@[simp] theorem startReceivers_frame (n : Node) :
    n.startReceivers.now = n.now ∧ n.startReceivers.identity = n.identity ∧ n.startReceivers.cfg = n.cfg
      ∧ n.startReceivers.cu = n.cu ∧ n.startReceivers.seq = n.seq ∧ n.startReceivers.rt = n.rt
      ∧ n.startReceivers.lm = n.lm ∧ n.startReceivers.ft = n.ft ∧ n.startReceivers.eq = n.eq
      ∧ n.startReceivers.mu = n.mu ∧ n.startReceivers.ch = n.ch ∧ n.startReceivers.ss = n.ss
      ∧ n.startReceivers.pc = n.pc := by
  unfold startReceivers
  simp

@[simp] theorem beginStartUp_frame (n : Node) :
    n.beginStartUp.now = n.now ∧ n.beginStartUp.identity = n.identity ∧ n.beginStartUp.cfg = n.cfg
      ∧ n.beginStartUp.seq = n.seq ∧ n.beginStartUp.rt = n.rt ∧ n.beginStartUp.lm = n.lm
      ∧ n.beginStartUp.ft = n.ft ∧ n.beginStartUp.eq = n.eq ∧ n.beginStartUp.mu = n.mu
      ∧ n.beginStartUp.ch = n.ch ∧ n.beginStartUp.ss = n.ss := by
  unfold beginStartUp
  simp

end Sys2Proof.Machine.Node
end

▶ **Exercise objective**: Every entry in the listing should be retyped exactly.

▶ **Solution to this problem**:
@[simp] theorem startReceivers_frame (n : Node) :
    n.startReceivers.now = n.now ∧ n.startReceivers.identity = n.identity ∧ n.startReceivers.cfg = n.cfg
      ∧ n.startReceivers.cu = n.cu ∧ n.startReceivers.seq = n.seq ∧ n.startReceivers.rt = n.rt
      ∧ n.startReceivers.lm = n.lm ∧ n.startReceivers.ft = n.ft ∧ n.startReceivers.eq = n.eq
      ∧ n.startReceivers.mu = n.mu ∧ n.startReceivers.ch = n.ch ∧ n.startReceivers.ss = n.ss
      ∧ n.startReceivers.pc = n.pc := by
  unfold startReceivers
  simp

@[simp] theorem beginStartUp_frame (n : Node) :
    n.beginStartUp.now = n.now ∧ n.beginStartUp.identity = n.identity ∧ n.beginStartUp.cfg = n.cfg
      ∧ n.beginStartUp.seq = n.seq ∧ n.beginStartUp.rt = n.rt ∧ n.beginStartUp.lm = n.lm
      ∧ n.beginStartUp.ft = n.ft ∧ n.beginStartUp.eq = n.eq ∧ n.beginStartUp.mu = n.mu
      ∧ n.beginStartUp.ch = n.ch ∧ n.beginStartUp.ss = n.ss := by
  unfold beginStartUp
  simp

end Sys2Proof.Machine.Node
end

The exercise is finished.